Бесшумно открывался сухой сморщенный рот, она хотела что-то сказать или закричать, но не могла, словно рыба, выброшенная из воды, глотала ртом воздух.
– Серё…Серё…Серёженька! Голубочек мой! Сынок! – наконец вырвалось у неё.
– Мама, здравствуй! – в дверь ввалился с портфелем, брошенным шофёром, Сергей Иванович.
– Сынок! – Груня оттолкнулась от двери, сделала по инерции два быстрых шага и упала на грудь сыну.
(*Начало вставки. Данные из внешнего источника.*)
-- ==== Sys2Proof/Decode.lean ====
section
/-! DEFINITION. Decoding a command word, total on every 32-bit word, and the encoder
(30_encoding.md R50, R51, R52). -/

namespace Sys2Proof

/-- Why a command word is illegal (30_encoding.md R52). -/
inductive BadWord where
  /-- RSVD, bits 31:4, is not 0. -/
  | rsvdNotZero
  /-- OP is one of 0x5 .. 0xF. -/
  | reservedOp (op : BitVec 4)
deriving DecidableEq, Repr

/-- OP = w[3:0] (R50). -/
def opField (w : Word) : BitVec 4 := w.extractLsb' 0 4

/-- RSVD = w[31:4] (R50). -/
def rsvdField (w : Word) : BitVec 28 := w.extractLsb' 4 28

/-- The command a word stands for: the match is on the whole word (R51); any other word is illegal,
rejected by the reason R52 gives. -/
def decode (w : Word) : Except BadWord Instr :=
  if rsvdField w = 0#28 then
    match (opField w).toNat with
    | 0x0 => .ok .nop
    | 0x1 => .ok .build
    | 0x2 => .ok .serialize
    | 0x3 => .ok .buildSerialize
    | 0x4 => .ok .discard
    | _ => .error (.reservedOp (opField w))
  else .error .rsvdNotZero

/-- The word of a command, from the table of R51. -/
def encode : Instr → Word
  | .nop => 0x00000000
  | .build => 0x00000001
  | .serialize => 0x00000002
  | .buildSerialize => 0x00000003
  | .discard => 0x00000004

/-- The command read from an instruction whose bits are `w`, numbered as spec/opcode_table.json numbers
them. A command word is one 32-bit bus datum, so no byte order splits it (20_memory.md R35); no command
is longer than 32 bits (R53), and bits above `nbits` are 0. -/
def decodeTableWord (nbits w : Nat) : Option Instr :=
  if nbits ≤ 32 then (decode (BitVec.ofNat 32 (w % 2 ^ nbits))).toOption else none

end Sys2Proof
end

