-- ==== Sys2Proof/Machine/Commands.lean ====
section
/-! DEFINITION. The commands' meanings (42_host_commands.md R91 to R96). -/

namespace Sys2Proof.Machine

/-- Command dispatch around a command's body (42_host_commands.md R91): while BUSY the command is
dropped; otherwise it is accepted, which clears DONE, OVR and ERR, and its body runs. -/
def issue (body : State → CmdEnd) (s : State) : Host.Outcome State Fault Refusal :=
  match s.engine.phase with
  | .ser => .next (dropCommand s)
  | .idle => .next (body (clearStatus s)).state

/-- The body of BUILD (R93): the old chain is discarded before the checks. -/
def buildBody (s : State) : CmdEnd :=
  let t := s.withChain ChainState.empty
  if s.regs.srcLen.toNat = 0 then raiseErr .zeroLen t
  else if s.regs.srcAddr.toNat + s.regs.srcLen.toNat > Config.addrSpace then raiseErr .srcOvf t
  else .done (t.withChain (latchChain s.regs.srcAddr s.regs.srcLen))

/-- The body of SERIALIZE (R94): four checks in order, then the engine is started. -/
def serializeBody (s : State) : CmdEnd :=
  let base := s.regs.tblBase.toNat
  let bytes := Config.recSize * s.chain.count.toNat
  if s.chain.valid = false then raiseErr .noChain s
  else if base % 8 ≠ 0 then raiseErr .tblAlign s
  else if s.regs.tblCap.toNat < bytes then raiseErr .tblSmall s
  else if base + bytes > Config.addrSpace then raiseErr .tblOvf s
  else .done (s.withEngine ⟨.ser, 0, s.regs.tblBase, 0⟩)

/-- The body of BUILD_SERIALIZE (R95): BUILD, then SERIALIZE only if BUILD raised nothing. -/
def buildSerializeBody (s : State) : CmdEnd :=
  match buildBody s with
  | .raised t => .raised t
  | .done t => serializeBody t

/-- The body of DISCARD (R96): the chain is emptied; SER_IDX stays (notes/assumptions/9.md). -/
def discardBody (s : State) : CmdEnd := .done (s.withChain ChainState.empty)

/-- NOP (R92): only the status clearing of dispatch takes effect. -/
def execNop (s : State) : Host.Outcome State Fault Refusal := issue .done s

/-- BUILD (R93). -/
def execBuild (s : State) : Host.Outcome State Fault Refusal := issue buildBody s

/-- SERIALIZE (R94). -/
def execSerialize (s : State) : Host.Outcome State Fault Refusal := issue serializeBody s

/-- BUILD_SERIALIZE (R95). -/
def execBuildSerialize (s : State) : Host.Outcome State Fault Refusal := issue buildSerializeBody s

/-- DISCARD (R96). -/
def execDiscard (s : State) : Host.Outcome State Fault Refusal := issue discardBody s

/-- An illegal command word (30_encoding.md R52): while idle a command that fails with ERR_BAD_CMD
(60_exceptions.md R107), while BUSY dropped like any other (R111). -/
def illegalCommand (s : State) : Host.Outcome State Fault Refusal := issue (raiseErr .badCmd) s

end Sys2Proof.Machine
end

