-- ==== Sys2Proof/Laws/State.lean ====
section
/-! SUPPORT. One lemma per field per update of the state, each true by unfolding, so that no later proof
unfolds a record update. -/

namespace Sys2Proof.Machine

@[simp] theorem State.withRegs_regs (s : State) (r : Regs) : (s.withRegs r).regs = r := rfl
@[simp] theorem State.withRegs_chain (s : State) (r : Regs) : (s.withRegs r).chain = s.chain := rfl
@[simp] theorem State.withRegs_engine (s : State) (r : Regs) : (s.withRegs r).engine = s.engine := rfl
@[simp] theorem State.withRegs_status (s : State) (r : Regs) : (s.withRegs r).status = s.status := rfl
@[simp] theorem State.withRegs_others (s : State) (r : Regs) : (s.withRegs r).others = s.others := rfl
@[simp] theorem State.withRegs_mem (s : State) (r : Regs) : (s.withRegs r).mem = s.mem := rfl
@[simp] theorem State.withRegs_platform (s : State) (r : Regs) : (s.withRegs r).platform = s.platform := rfl
@[simp] theorem State.withRegs_inputs (s : State) (r : Regs) : (s.withRegs r).inputs = s.inputs := rfl
@[simp] theorem State.withRegs_lastRead (s : State) (r : Regs) : (s.withRegs r).lastRead = s.lastRead := rfl
@[simp] theorem State.withRegs_draws (s : State) (r : Regs) : (s.withRegs r).draws = s.draws := rfl

@[simp] theorem State.withChain_regs (s : State) (c : ChainState) : (s.withChain c).regs = s.regs := rfl
@[simp] theorem State.withChain_chain (s : State) (c : ChainState) : (s.withChain c).chain = c := rfl
@[simp] theorem State.withChain_engine (s : State) (c : ChainState) : (s.withChain c).engine = s.engine := rfl
@[simp] theorem State.withChain_status (s : State) (c : ChainState) : (s.withChain c).status = s.status := rfl
@[simp] theorem State.withChain_others (s : State) (c : ChainState) : (s.withChain c).others = s.others := rfl
@[simp] theorem State.withChain_mem (s : State) (c : ChainState) : (s.withChain c).mem = s.mem := rfl
@[simp] theorem State.withChain_platform (s : State) (c : ChainState) : (s.withChain c).platform = s.platform := rfl
@[simp] theorem State.withChain_inputs (s : State) (c : ChainState) : (s.withChain c).inputs = s.inputs := rfl
@[simp] theorem State.withChain_lastRead (s : State) (c : ChainState) : (s.withChain c).lastRead = s.lastRead := rfl
@[simp] theorem State.withChain_draws (s : State) (c : ChainState) : (s.withChain c).draws = s.draws := rfl

@[simp] theorem State.withEngine_regs (s : State) (e : Engine) : (s.withEngine e).regs = s.regs := rfl
@[simp] theorem State.withEngine_chain (s : State) (e : Engine) : (s.withEngine e).chain = s.chain := rfl
@[simp] theorem State.withEngine_engine (s : State) (e : Engine) : (s.withEngine e).engine = e := rfl
@[simp] theorem State.withEngine_status (s : State) (e : Engine) : (s.withEngine e).status = s.status := rfl
@[simp] theorem State.withEngine_others (s : State) (e : Engine) : (s.withEngine e).others = s.others := rfl
@[simp] theorem State.withEngine_mem (s : State) (e : Engine) : (s.withEngine e).mem = s.mem := rfl
@[simp] theorem State.withEngine_platform (s : State) (e : Engine) : (s.withEngine e).platform = s.platform := rfl
@[simp] theorem State.withEngine_inputs (s : State) (e : Engine) : (s.withEngine e).inputs = s.inputs := rfl
@[simp] theorem State.withEngine_lastRead (s : State) (e : Engine) : (s.withEngine e).lastRead = s.lastRead := rfl
@[simp] theorem State.withEngine_draws (s : State) (e : Engine) : (s.withEngine e).draws = s.draws := rfl
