-- ==== Sys2Proof/Tests/Slice0.lean ====
section
/-! SUPPORT. Our own tests. Expected values are the spec's: 95_test_vectors.md (the row is named), or the
rule named. Then, for each statement with hypotheses, one concrete case that meets them. -/

namespace Sys2Proof.Tests

open Sys2Proof.Machine

/-! ### Helpers -/

/-- A platform with REG_BASE = 0x0800_0000 and read-write memory everywhere else. -/
def plat : Platform := ⟨0x200000, [], []⟩

/-- The same, with no memory at 0x9000_0000 .. 0x9000_FFFF. -/
def platHole : Platform := ⟨0x200000, [], [⟨0x90000000, 0x10000, .noMemory⟩]⟩

/-- Two instances: REG_BASE = 0x0800_0000 and 0x0800_0040. -/
def platTwo : Platform := ⟨0x200000, [0x200001], []⟩

/-- Reset, then the four registers of a request written. -/
def cfg (a l t c : Word) : State := (State.resetOn plat).withRegs ⟨a, l, t, c, 0⟩

/-- The source's example (section 1.2): the chain built, the table at 0x9000_0000. -/
def built : State :=
  (cfg 0x88000000 70000 0x90000000 16).withChain ⟨true, 0x88000000, 70000, 2, 4468⟩

/-- `built`, with the engine started. -/
def running : State := built.withEngine ⟨.ser, 0, 0x90000000, 0⟩

/-- The first record of the example in memory. -/
def mem1 : Memory :=
  [(0x90000000, 0x21), (0x90000001, 0x00), (0x90000002, 0xFC), (0x90000003, 0xFF),
    (0x90000004, 0x00), (0x90000005, 0x00), (0x90000006, 0x00), (0x90000007, 0x88)]

/-- The example's whole table in memory. -/
def mem2 : Memory := mem1 ++
  [(0x90000008, 0x23), (0x90000009, 0x00), (0x9000000A, 0x74), (0x9000000B, 0x11),
    (0x9000000C, 0xFC), (0x9000000D, 0xFF), (0x9000000E, 0x00), (0x9000000F, 0x88)]

/-- One record written. -/
def running1 : State := (built.withEngine ⟨.ser, 1, 0x90000000, 8⟩).withMem mem1

/-- The serialization completed. -/
def finished : State :=
  ((built.withEngine ⟨.idle, 2, 0x90000000, 16⟩).withMem mem2).withStatus ⟨true, false, .none⟩

/-- Two instances: instance 0 `built`, instance 1 about to write its one record at 0xA000_0000. -/
def two : State :=
  (built.withPlatform platTwo).withOthers
    [⟨⟨0, 8, 0xA0000000, 8, 0⟩, ⟨true, 0, 8, 1, 8⟩, ⟨.ser, 0, 0xA0000000, 0⟩, Status.clear⟩]

/-- What `f` says of the next state, if there is one. -/
def after {α : Type} (o : Host.Outcome State Fault Refusal) (f : State → α) : Option α :=
  match o with
  | .next t => some (f t)
  | .fault _ => none
  | .refused _ => none

/-! ### Well-formedness and decoding -/

theorem test_wf_refuses_rsvd : rsvdIsZero 0x00000010 = false := by decide
theorem test_wf_refuses_reserved_op : opIsCommand 0x00000005 = false := by decide
theorem test_wf_legal_word_needs_both :
    legalWord 0x80000001 = false ∧ legalWord 0x0000000F = false ∧ legalWord 0x00000004 = true := by
  decide

/-- 30_encoding.md R50, R51: RSVD = 0, OP = 0x0 .. 0x4, written out bit by bit. -/
theorem test_decode_nop : decode 0b00000000000000000000000000000000 = .ok .nop := by rfl
theorem test_decode_build : decode 0b00000000000000000000000000000001 = .ok .build := by rfl
theorem test_decode_serialize : decode 0b00000000000000000000000000000010 = .ok .serialize := by rfl
theorem test_decode_buildSerialize :
    decode 0b00000000000000000000000000000011 = .ok .buildSerialize := by rfl
theorem test_decode_discard : decode 0b00000000000000000000000000000100 = .ok .discard := by rfl
/-- K13, K12, and a word that only differs from BUILD in its top bit. -/
theorem test_decode_reserved_op : decode 0x00000005 = .error (.reservedOp 5) := by rfl
theorem test_decode_rsvd : decode 0x00000010 = .error .rsvdNotZero := by rfl
theorem test_decode_top_bit : decode 0x80000001 = .error .rsvdNotZero := by rfl
theorem test_decode_table_word : decodeTableWord 32 3 = some .buildSerialize := by decide
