-- ==== Sys2Proof/Machine/Arith.lean ====
section
/-! DEFINITION. The notation of R13 to R15 for unsigned values: slices, composite halves and arithmetic modulo a
power of two. Every value is a natural number; nothing reads a bit as a sign (R15). -/

namespace Sys2Proof.Machine

/-- `v[lo+len-1 : lo]`, read as an unsigned integer (R13). -/
def slice (v lo len : Nat) : Nat := v / 2 ^ lo % 2 ^ len

/-- `lo_M(v)` for M = 2h (R14). -/
def loHalf (h v : Nat) : Nat := slice v 0 h

/-- `hi_M(v)` for M = 2h (R14). -/
def hiHalf (h v : Nat) : Nat := slice v h h

/-- `concat(hi, lo)` of two h-bit values (R14). -/
def concatHalves (h hi lo : Nat) : Nat := hi * 2 ^ h + lo

/-- `a +_m b` (R15). -/
def addMod (m a b : Nat) : Nat := (a + b) % 2 ^ m

/-- `a -_m b`: the difference of integers, modulo 2^m, never negative (R15). -/
def subMod (m a b : Nat) : Nat := (((a : Int) - (b : Int)) % (2 ^ m : Nat)).toNat

/-- `a *_m b` (R15). -/
def mulMod (m a b : Nat) : Nat := (a * b) % 2 ^ m

end Sys2Proof.Machine
end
– Мама, ну что ты! Я здесь, я живой. Всё хорошо, – успокаивал её, не выпуская из рук портфеля, Сергей Иванович.
– Ой, Серёженька, наконец-то! Я уж думала: не доживу, не дождусь тебя, так и помру, не повидавши… А ты прилетел, мой соколик. Хороший мой… Ой, пойдём в дом, а то замёрзнешь. Как легко одет. Весь продрог, наверно. Мороз такой. Я сейчас лежанку растоплю. Пойдём! – причитала она сквозь слёзы, но впервые за долгие годы это были слёзы радости.
Гости зашли в дом. Их, привыкших каждый день видеть до блеска отполированный паркет, белоснежный кафель, считающих за обыденное позолоту люстр больших и маленьких залов, зеркальный мрамор коридоров, немного удивила обстановка в доме. Копоть, грязный некрашеный пол, чёрная паутина в пыльных углах. Древесный мусор у печки, старый замусоленный ватник, накинутый на разлохмаченную верёвку вдоль печки – всё это было непривычно. Маленькая лампочка под потолком, не более сорока ватт, только усугубляла первое впечатление своим тяжёлым, тусклым светом. Это, конечно, не хрустальная люстра в их городских квартирах.
– Мам, да ты ли это? – шарил глазами по комнате Сергей Иванович, – да что так грязно? Ты ведь, помню, целыми днями всё тёрла, драила. Батька на тебя даже за это кричал. Шторки совсем чёрные. Василич, шторки всё те же. Сколько помню себя, других и не было.
– Ох, Серёженька! Да что ж ты говоришь, Серёженька! – Груняша привалилась к груди сына, уткнув голову в роскошный, до пояса, воротник, – ты же здесь полжизни прожил, появился здесь… не могу я сейчас. Совсем ничего не могу, глазами бы всё переделала. Совсем я сейчас никакая. Плачу, плачу целыми днями. Куда только силы подевались.
– Мам, ну не плачь. Хватит. Радоваться давай будем. Чёрт с ними, с занавесками. Я тебе другие пришлю.
– Серёженька, – продолжала всхлипывать она, – ну как же мне не плакать, ну совсем я никакая. Вон прялка, она ведь, как игрушка, я её из угла в угол бросить могла, а теперя вся изведусь, пока двумя руками из угла её к печке вытащу.
– Мам, давай сядем, а то стоим посерёдке, говорят, в ногах правды нет. – Левую руку Сергея Ивановича явно оттягивал тяжёлый портфель.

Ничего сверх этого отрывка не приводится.